COPENHAGEN.- This September,
SMK (Statens Museum for Kunst) presents an exhibition featuring seven Danish artists from the former Yugoslavia. Taking their multicultural background as a point of departure, they create works about war, migration, belonging and asylum policies.
In the 1990s, the wars in the former Yugoslavia prompted more than half a million people to flee their home, primarily from Bosnia and Herzegovina. This year, exactly 30 years have gone by since 20,000 of them came to Denmark as part of what was, at that time, the most challenging refugee situation in Europe since World War II.
Many of these refugees eventually chose to stay in Denmark, and today the Danish contemporary art scene bears the imprints of several prominent artists from the former Yugoslavia. Artists who trained at Danish art academies, but who often venture beyond current Danish life experiences addressing themes such as war, refugees, migration and senses of belonging explored at both political and personal levels.
This September, SMK presents the exhibition Connections Danish artists from Ex-Yugoslavia, which brings together seven leading artists who have, each in their own way, distinguished themselves in Denmark and internationally. With a few exceptions, they all arrived in Denmark as children, their families having fled the war in the Balkans.
In a time of exile and migration, it is important to focus on the connections that can arise between different cultural, historical and geographical areas. Art can create meaningful connections across the gulf created by migration, paving the way for a more transcultural worldview, says Tijana Miković, who is part of the exhibitions curatorial team.
Tijana Miković is currently working on a PhD project at SMK and the University of Copenhagen, investigating how art can contribute to expanding our understanding of belonging and national identity.
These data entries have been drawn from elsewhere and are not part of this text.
-- ==== Sys2Proof/Decode.lean ====
section
/-! DEFINITION. Decoding a command word, a total function of the word alone (R55, R56), the encoder (R42, R45), the wire
code of `Tri` (R51), and the opcode table's match and mask (R45). -/

namespace Sys2Proof

/-- The wire code of a `Tri` (R51). -/
def Tri.code : Tri → BitVec 2
  | .zero => 0b00
  | .one => 0b01
  | .mismatched => 0b11

/-- The `Tri` of a wire code; `0b10` is reserved (R51). -/
def Tri.ofCode? (c : BitVec 2) : Option Tri :=
  match c.toNat with
  | 0 => some .zero
  | 1 => some .one
  | 3 => some .mismatched
  | _ => none

/-- The fields of a command word (R42). -/
def CmdFields.ofWord (cmd : Word) : CmdFields where
  op := cmd.extractLsb' 28 4
  a := cmd.extractLsb' 20 8
  b := cmd.extractLsb' 12 8
  cf := cmd.extractLsb' 10 2
  z := cmd.extractLsb' 0 10

/-- `DecodeCmd` (R56): the command of a word, or the clause of R53 by which it is illegal. -/
def decode (cmd : Word) : Except IllegalReason Instr :=
  let f := CmdFields.ofWord cmd
  if f.z ≠ 0 then .error .reservedBits
  else
    match f.op.toNat with
    | 0x1 => if f.cf ≠ 0 then .error .unusedField else .ok (.create f.a f.b)
    | 0x2 => if f.a ≠ 0 ∨ f.b ≠ 0 ∨ f.cf ≠ 0 then .error .unusedField else .ok .free
    | 0x3 => if f.a ≠ 0 ∨ f.b ≠ 0 ∨ f.cf ≠ 0 then .error .unusedField else .ok .size
    | 0x4 => if f.cf ≠ 0 then .error .unusedField else .ok (.get f.a f.b)
    | 0x5 => if f.cf.getLsbD 1 then .error .unusedField else .ok (.set f.a f.b (f.cf.getLsbD 0))
    | 0x6 => if f.cf ≠ 0 then .error .unusedField else .ok (.invert f.a f.b)
    | 0x7 => if f.a ≠ 0 ∨ f.b ≠ 0 ∨ f.cf ≠ 0 then .error .unusedField else .ok .csComp
    | 0x8 =>
      match Tri.ofCode? f.cf with
      | some b => .ok (.csDraw f.a f.b b)
      | none => .error .reservedTri
    | 0x9 => if f.a ≠ 0 ∨ f.b ≠ 0 ∨ f.cf ≠ 0 then .error .unusedField else .ok .csRead
    | 0xA => if f.a ≠ 0 ∨ f.b ≠ 0 ∨ f.cf ≠ 0 then .error .unusedField else .ok .csRend
    | 0xB => if f.b ≠ 0 ∨ f.cf ≠ 0 then .error .unusedField else .ok (.render f.a)
    | 0xC => if f.a ≠ 0 ∨ f.b ≠ 0 ∨ f.cf ≠ 0 then .error .unusedField else .ok .validate
    | _ => .error .reservedOp

/-- `CMD = (op << 28) | (A << 20) | (B << 12) | (Cf << 10) | Z` with `Z = 0` (R42). -/
def packCommand (op : BitVec 4) (a b : Field) (cf : BitVec 2) : Word := op ++ a ++ b ++ cf ++ 0#10

/-- The word of a command (R42, R44, R45). -/
def encode : Instr → Word
  | .create w h => packCommand 0x1 w h 0
  | .free => packCommand 0x2 0 0 0
  | .size => packCommand 0x3 0 0 0
  | .get c r => packCommand 0x4 c r 0
  | .set c r v => packCommand 0x5 c r (0#1 ++ BitVec.ofBool v)
  | .invert c r => packCommand 0x6 c r 0
  | .csComp => packCommand 0x7 0 0 0
  | .csDraw lc lr b => packCommand 0x8 lc lr b.code
  | .csRead => packCommand 0x9 0 0 0
  | .csRend => packCommand 0xA 0 0 0
  | .render n => packCommand 0xB n 0 0
  | .validate => packCommand 0xC 0 0 0

/-- The instruction the decoder reads from a table word of `nbits` bits, the bits above `nbits` being 0. Every command is
one 32-bit word (R55): a number that needs more bits is no command. -/
def decodeTableWord (nbits w : Nat) : Option Instr :=
  let word := w % 2 ^ nbits
  if word < 2 ^ 32 then (decode (BitVec.ofNat 32 word)).toOption else none

/-- One row of the opcode map (R44, R45). -/
structure OpcodeRow where
  mnemonic : String
  pattern : Word
  mask : Word
deriving DecidableEq, Repr

/-- The `match` and `mask` columns of R45. -/
def opcodeRows : List OpcodeRow :=
  [⟨"CREATE", 0x10000000, 0xF0000FFF⟩, ⟨"FREE", 0x20000000, 0xFFFFFFFF⟩, ⟨"SIZE", 0x30000000, 0xFFFFFFFF⟩,
   ⟨"GET", 0x40000000, 0xF0000FFF⟩, ⟨"SET", 0x50000000, 0xF0000BFF⟩, ⟨"INVERT", 0x60000000, 0xF0000FFF⟩] ++
  [⟨"CSCOMP", 0x70000000, 0xFFFFFFFF⟩, ⟨"CSDRAW", 0x80000000, 0xF00003FF⟩, ⟨"CSREAD", 0x90000000, 0xFFFFFFFF⟩,
   ⟨"CSREND", 0xA0000000, 0xFFFFFFFF⟩, ⟨"RENDER", 0xB0000000, 0xF00FFFFF⟩, ⟨"VALIDATE", 0xC0000000, 0xFFFFFFFF⟩]

/-- A word selects a row when its bits under the row's mask are the row's pattern (R45). -/
def OpcodeRow.selects (row : OpcodeRow) (w : Word) : Bool := w &&& row.mask = row.pattern

/-- The mnemonic of a command, its row of the opcode map (R44). -/
def Instr.mnemonic : Instr → String
  | .create _ _ => "CREATE"
  | .free => "FREE"
  | .size => "SIZE"
  | .get _ _ => "GET"
  | .set _ _ _ => "SET"
  | .invert _ _ => "INVERT"
  | .csComp => "CSCOMP"
  | .csDraw _ _ _ => "CSDRAW"
  | .csRead => "CSREAD"
  | .csRend => "CSREND"
  | .render _ => "RENDER"
  | .validate => "VALIDATE"

end Sys2Proof
end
She arrived in Denmark with her family when they had to flee the Balkans in 1992
Topphoto: Ismar Čirkinagić, The House in the Forest by the Sea, 2021, Installationsfoto fra The Metrović Pavilion Zagreb, Kroatien. Photo: Ismar Čirkinagić. © Ismar Čirkinagić / VISDA
Connections between here and there
The artists featured in the exhibition all share a plural cultural affiliation but they take very different formal and conceptual approaches when creating connections between here and there, now and then.
For example, visitors can explore Nermin Durakovićs large video installation, which offers a birds eye view of a landscape with a border. In addition to marking out a geographical area between Bosnia and Herzegovina and Croatia, the subject also represents an ethical boundary in relation to Europes current refugee policy: this is the very border crossing that Middle Eastern refugees strive to traverse to enter the EU.
Visitors will also find a monumental work by Ismar Čirkinagić consisting of three large sails sewn together from clothes collected from fifteen countries afflicted by conflicts. An equally large work by Ana Pavlović takes the form of a Danish theatre in which a story of a migrant woman takes centre stage.
The exhibition also shows a model of an inn a house inspired by traditional Bosnian architecture which the artist Amel Ibrahimović has built in Denmark on the basis of his fathers architectural drawings from the 1990s; Suada Demirovićs hand crocheted world map, created in collaboration with her mother, depicting the familys migration history; Alen Aligrudićs photographic work presented in the form of postcards from a country that no longer exists, and Vladimir Tomićs video work Flotel Europa, in which the artist uses home movie footage as a key element in conveying personal and collective memories about life on the ship that, in the early 1990s, functioned as a temporary refugee centre in the middle of Copenhagen.
Four of the seven artists are represented in the SMK collection. The works on display are a combination of existing and new pieces.